Li Jialian, Chen Zulu, Zhu Yuxi, Li Gui, Li Yanwei, Lan Rui, Zuo Zhong
Department of Cardiology, The First Affiliated Hospital of Chongqing Medical University, Chongqing, 400016, China.
Department of Oncology, The First Affiliated Hospital of Chongqing Medical University, Chongqing, 400016, China.
Cardiovasc Toxicol. 2025 Apr 10. doi: 10.1007/s12012-025-09990-6.

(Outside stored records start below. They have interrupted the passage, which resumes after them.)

-- ==== Sys2Proof/Machine/Dispatch.lean ====
section
/-! DEFINITION. Dispatch: one arm per constructor of Instr, each the handler of its row (spec/41_execution_cycle.md
R133). A handler runs at step 6 of R131: it is entered with pc = pc1 and the generic advance follows it. -/

namespace Sys2Proof.Machine

def exec (i : Instr) (s : State) : Host.Outcome State Fault Refusal :=
  match i with
  -- ADC (R190)
  | .adcImm b => Sys2Proof.Machine.execAdcImm b s
  | .adcZp z => Sys2Proof.Machine.execAdcZp z s
  | .adcZpX z => Sys2Proof.Machine.execAdcZpX z s
  | .adcAbs w => Sys2Proof.Machine.execAdcAbs w s
  | .adcAbsX w => Sys2Proof.Machine.execAdcAbsX w s
  | .adcAbsY w => Sys2Proof.Machine.execAdcAbsY w s
  | .adcIndX z => Sys2Proof.Machine.execAdcIndX z s
  | .adcIndY z => Sys2Proof.Machine.execAdcIndY z s
  -- AND (R180)
  | .andImm b => Sys2Proof.Machine.execAndImm b s
  | .andZp z => Sys2Proof.Machine.execAndZp z s
  | .andZpX z => Sys2Proof.Machine.execAndZpX z s
  | .andAbs w => Sys2Proof.Machine.execAndAbs w s
  | .andAbsX w => Sys2Proof.Machine.execAndAbsX w s
  | .andAbsY w => Sys2Proof.Machine.execAndAbsY w s
  | .andIndX z => Sys2Proof.Machine.execAndIndX z s
  | .andIndY z => Sys2Proof.Machine.execAndIndY z s
  -- ASL (R200)
  | .aslAcc => Sys2Proof.Machine.execAslAcc s
  | .aslZp z => Sys2Proof.Machine.execAslZp z s
  | .aslZpX z => Sys2Proof.Machine.execAslZpX z s
  | .aslAbs w => Sys2Proof.Machine.execAslAbs w s
  | .aslAbsX w => Sys2Proof.Machine.execAslAbsX w s
  -- BCC (R226)
  | .bcc off => Sys2Proof.Machine.execBcc off s
  -- BCS (R227)
  | .bcs off => Sys2Proof.Machine.execBcs off s
  -- BEQ (R228)
  | .beq off => Sys2Proof.Machine.execBeq off s
  -- BIT (R183)
  | .bitZp z => Sys2Proof.Machine.execBitZp z s
  | .bitAbs w => Sys2Proof.Machine.execBitAbs w s
  -- BMI (R231)
  | .bmi off => Sys2Proof.Machine.execBmi off s
  -- BNE (R229)
  | .bne off => Sys2Proof.Machine.execBne off s
  -- BPL (R230)
  | .bpl off => Sys2Proof.Machine.execBpl off s
  -- BRK (R235)
  | .brk => Sys2Proof.Machine.execBrk s
  -- BVC (R232)
  | .bvc off => Sys2Proof.Machine.execBvc off s
  -- BVS (R233)
  | .bvs off => Sys2Proof.Machine.execBvs off s
  -- CLC (R250)
  | .clc => Sys2Proof.Machine.execClc s
  -- CLD (R254)
  | .cld => Sys2Proof.Machine.execCld s
  -- CLI (R252)
  | .cli => Sys2Proof.Machine.execCli s
  -- CLV (R256)
  | .clv => Sys2Proof.Machine.execClv s
  -- CMP (R192)
  | .cmpImm b => Sys2Proof.Machine.execCmpImm b s
  | .cmpZp z => Sys2Proof.Machine.execCmpZp z s
  | .cmpZpX z => Sys2Proof.Machine.execCmpZpX z s
  | .cmpAbs w => Sys2Proof.Machine.execCmpAbs w s
  | .cmpAbsX w => Sys2Proof.Machine.execCmpAbsX w s
  | .cmpAbsY w => Sys2Proof.Machine.execCmpAbsY w s
  | .cmpIndX z => Sys2Proof.Machine.execCmpIndX z s
  | .cmpIndY z => Sys2Proof.Machine.execCmpIndY z s
  -- CPX (R193)
  | .cpxImm b => Sys2Proof.Machine.execCpxImm b s
  | .cpxZp z => Sys2Proof.Machine.execCpxZp z s
  | .cpxAbs w => Sys2Proof.Machine.execCpxAbs w s
  -- CPY (R194)
  | .cpyImm b => Sys2Proof.Machine.execCpyImm b s
  | .cpyZp z => Sys2Proof.Machine.execCpyZp z s
  | .cpyAbs w => Sys2Proof.Machine.execCpyAbs w s
  -- DEC (R173)
  | .decZp z => Sys2Proof.Machine.execDecZp z s
  | .decZpX z => Sys2Proof.Machine.execDecZpX z s
  | .decAbs w => Sys2Proof.Machine.execDecAbs w s
  | .decAbsX w => Sys2Proof.Machine.execDecAbsX w s
  -- DEX (R174)
  | .dex => Sys2Proof.Machine.execDex s
  -- DEY (R175)
  | .dey => Sys2Proof.Machine.execDey s
  -- EOR (R181)
  | .eorImm b => Sys2Proof.Machine.execEorImm b s
  | .eorZp z => Sys2Proof.Machine.execEorZp z s
  | .eorZpX z => Sys2Proof.Machine.execEorZpX z s
  | .eorAbs w => Sys2Proof.Machine.execEorAbs w s
  | .eorAbsX w => Sys2Proof.Machine.execEorAbsX w s
  | .eorAbsY w => Sys2Proof.Machine.execEorAbsY w s
  | .eorIndX z => Sys2Proof.Machine.execEorIndX z s
  | .eorIndY z => Sys2Proof.Machine.execEorIndY z s
  -- INC (R172)
  | .incZp z => Sys2Proof.Machine.execIncZp z s
  | .incZpX z => Sys2Proof.Machine.execIncZpX z s
  | .incAbs w => Sys2Proof.Machine.execIncAbs w s
  | .incAbsX w => Sys2Proof.Machine.execIncAbsX w s
  -- INX (R170)
  | .inx => Sys2Proof.Machine.execInx s
  -- INY (R171)
  | .iny => Sys2Proof.Machine.execIny s
  -- JMP (R220)
  | .jmpAbs w => Sys2Proof.Machine.execJmpAbs w s
  | .jmpInd w => Sys2Proof.Machine.execJmpInd w s
  -- JSR (R222)
  | .jsr w => Sys2Proof.Machine.execJsr w s
  -- LDA (R150)
  | .ldaImm b => Sys2Proof.Machine.execLdaImm b s
  | .ldaZp z => Sys2Proof.Machine.execLdaZp z s
  | .ldaZpX z => Sys2Proof.Machine.execLdaZpX z s
  | .ldaAbs w => Sys2Proof.Machine.execLdaAbs w s
  | .ldaAbsX w => Sys2Proof.Machine.execLdaAbsX w s
  | .ldaAbsY w => Sys2Proof.Machine.execLdaAbsY w s
  | .ldaIndX z => Sys2Proof.Machine.execLdaIndX z s
  | .ldaIndY z => Sys2Proof.Machine.execLdaIndY z s
  -- LDX (R151)
  | .ldxImm b => Sys2Proof.Machine.execLdxImm b s
  | .ldxZp z => Sys2Proof.Machine.execLdxZp z s
  | .ldxZpY z => Sys2Proof.Machine.execLdxZpY z s
  | .ldxAbs w => Sys2Proof.Machine.execLdxAbs w s
  | .ldxAbsY w => Sys2Proof.Machine.execLdxAbsY w s
  -- LDY (R152)
  | .ldyImm b => Sys2Proof.Machine.execLdyImm b s
  | .ldyZp z => Sys2Proof.Machine.execLdyZp z s
  | .ldyZpX z => Sys2Proof.Machine.execLdyZpX z s
  | .ldyAbs w => Sys2Proof.Machine.execLdyAbs w s
  | .ldyAbsX w => Sys2Proof.Machine.execLdyAbsX w s
  -- LSR (R201)
  | .lsrAcc => Sys2Proof.Machine.execLsrAcc s
  | .lsrZp z => Sys2Proof.Machine.execLsrZp z s
  | .lsrZpX z => Sys2Proof.Machine.execLsrZpX z s
  | .lsrAbs w => Sys2Proof.Machine.execLsrAbs w s
  | .lsrAbsX w => Sys2Proof.Machine.execLsrAbsX w s
  -- NOP (R257)
  | .nop => Sys2Proof.Machine.execNop s
  -- ORA (R182)
  | .oraImm b => Sys2Proof.Machine.execOraImm b s
  | .oraZp z => Sys2Proof.Machine.execOraZp z s
  | .oraZpX z => Sys2Proof.Machine.execOraZpX z s
  | .oraAbs w => Sys2Proof.Machine.execOraAbs w s
  | .oraAbsX w => Sys2Proof.Machine.execOraAbsX w s
  | .oraAbsY w => Sys2Proof.Machine.execOraAbsY w s
  | .oraIndX z => Sys2Proof.Machine.execOraIndX z s
  | .oraIndY z => Sys2Proof.Machine.execOraIndY z s
  -- PHA (R212)
  | .pha => Sys2Proof.Machine.execPha s
  -- PHP (R214)
  | .php => Sys2Proof.Machine.execPhp s
  -- PLA (R213)
  | .pla => Sys2Proof.Machine.execPla s
  -- PLP (R215)
  | .plp => Sys2Proof.Machine.execPlp s
  -- ROL (R202)
  | .rolAcc => Sys2Proof.Machine.execRolAcc s
  | .rolZp z => Sys2Proof.Machine.execRolZp z s
  | .rolZpX z => Sys2Proof.Machine.execRolZpX z s
  | .rolAbs w => Sys2Proof.Machine.execRolAbs w s
  | .rolAbsX w => Sys2Proof.Machine.execRolAbsX w s
  -- ROR (R203)
  | .rorAcc => Sys2Proof.Machine.execRorAcc s
  | .rorZp z => Sys2Proof.Machine.execRorZp z s
  | .rorZpX z => Sys2Proof.Machine.execRorZpX z s
  | .rorAbs w => Sys2Proof.Machine.execRorAbs w s
  | .rorAbsX w => Sys2Proof.Machine.execRorAbsX w s
  -- RTI (R224)
  | .rti => Sys2Proof.Machine.execRti s
  -- RTS (R223)
  | .rts => Sys2Proof.Machine.execRts s
  -- SBC (R191)
  | .sbcImm b => Sys2Proof.Machine.execSbcImm b s
  | .sbcZp z => Sys2Proof.Machine.execSbcZp z s
  | .sbcZpX z => Sys2Proof.Machine.execSbcZpX z s
  | .sbcAbs w => Sys2Proof.Machine.execSbcAbs w s
  | .sbcAbsX w => Sys2Proof.Machine.execSbcAbsX w s
  | .sbcAbsY w => Sys2Proof.Machine.execSbcAbsY w s
  | .sbcIndX z => Sys2Proof.Machine.execSbcIndX z s
  | .sbcIndY z => Sys2Proof.Machine.execSbcIndY z s
  -- SEC (R251)
  | .sec => Sys2Proof.Machine.execSec s
  -- SED (R255)
  | .sed => Sys2Proof.Machine.execSed s
  -- SEI (R253)
  | .sei => Sys2Proof.Machine.execSei s
  -- STA (R153)
  | .staZp z => Sys2Proof.Machine.execStaZp z s
  | .staZpX z => Sys2Proof.Machine.execStaZpX z s
  | .staAbs w => Sys2Proof.Machine.execStaAbs w s
  | .staAbsX w => Sys2Proof.Machine.execStaAbsX w s
  | .staAbsY w => Sys2Proof.Machine.execStaAbsY w s
  | .staIndX z => Sys2Proof.Machine.execStaIndX z s
  | .staIndY z => Sys2Proof.Machine.execStaIndY z s
  -- STX (R154)
  | .stxZp z => Sys2Proof.Machine.execStxZp z s
  | .stxZpY z => Sys2Proof.Machine.execStxZpY z s
  | .stxAbs w => Sys2Proof.Machine.execStxAbs w s
  -- STY (R155)
  | .styZp z => Sys2Proof.Machine.execStyZp z s
  | .styZpX z => Sys2Proof.Machine.execStyZpX z s
  | .styAbs w => Sys2Proof.Machine.execStyAbs w s
  -- TAX (R156)
  | .tax => Sys2Proof.Machine.execTax s
  -- TAY (R157)
  | .tay => Sys2Proof.Machine.execTay s
  -- TSX (R160)
  | .tsx => Sys2Proof.Machine.execTsx s
  -- TXA (R158)
  | .txa => Sys2Proof.Machine.execTxa s
  -- TXS (R161)
  | .txs => Sys2Proof.Machine.execTxs s
  -- TYA (R159)
  | .tya => Sys2Proof.Machine.execTya s

end Sys2Proof.Machine
end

Immune Checkpoint Inhibitor (ICI)-related cardiotoxicity has a high mortality rate, making early prediction crucial for improving patient prognosis. However, early prediction models are currently lacking in clinical practice. This study aims to develop an early prediction model for ICI-related cardiotoxicity using the eXtreme Gradient Boosting (XGBoost) algorithm. Retrospective analysis was conducted on patients who received ICI therapy between January 2020 and December 2023. The population was categorized into a cardiotoxicity group and a non-cardiotoxicity group based on the presence of cardiac biomarkers and electrocardiogram abnormalities that could not be attributed to other diseases within 30 days after initiation ICI therapy. The dataset was split into training (70%) and testing (30%) sets. Logistic Regression (LR), Random Forest (RF), and XGBoost models were constructed in Python, with variables selected based on each model's characteristics. The models were compared based on predictive performance, which was measured by area under the curve (AUC) and decision curve analysis (DCA). The best model was explained using SHapley Additive exPlanation (SHAP). A total of 419 patients were included. The XGBoost model demonstrated the highest predictive performance with an AUC of 0.83, outperforming LR (AUC: 0.80) and RF (AUC: 0.74) models. DCA confirmed the XGBoost model's superior net benefit. Among the selected predictors, cardiac troponin T (cTnT) emerged as the most important variable, demonstrating the highest feature importance. The XGBoost model proposed could assist clinicians in personalized risk stratification for patients on ICI therapy, facilitating precise monitoring of cardiotoxicity and tailored treatment strategies.
免疫检查点抑制剂(ICI)相关的心脏毒性死亡率很高,因此早期预测对于改善患者预后至关重要。然而,目前临床实践中缺乏早期预测模型。本研究旨在使用极端梯度提升(XGBoost)算法开发一种用于ICI相关心脏毒性的早期预测模型。对2020年1月至2023年12月期间接受ICI治疗的患者进行回顾性分析。根据ICI治疗开始后30天内出现的无法归因于其他疾病的心脏生物标志物和心电图异常情况,将患者分为心脏毒性组和非心脏毒性组。数据集被分为训练集(70%)和测试集(30%)。在Python中构建逻辑回归(LR)、随机森林(RF)和XGBoost模型,并根据每个模型的特点选择变量。基于预测性能对模型进行比较,预测性能通过曲线下面积(AUC)和决策曲线分析(DCA)来衡量。使用SHapley加性解释(SHAP)对最佳模型进行解释。共纳入419例患者。XGBoost模型表现出最高的预测性能,AUC为0.83,优于LR模型(AUC:0.80)和RF模型(AUC:0.74)。DCA证实了XGBoost模型具有更高的净效益。在所选的预测因素中,心肌肌钙蛋白T(cTnT)成为最重要的变量,显示出最高的特征重要性。所提出的XGBoost模型可以帮助临床医生对接受ICI治疗的患者进行个性化风险分层,便于对心脏毒性进行精确监测并制定针对性的治疗策略。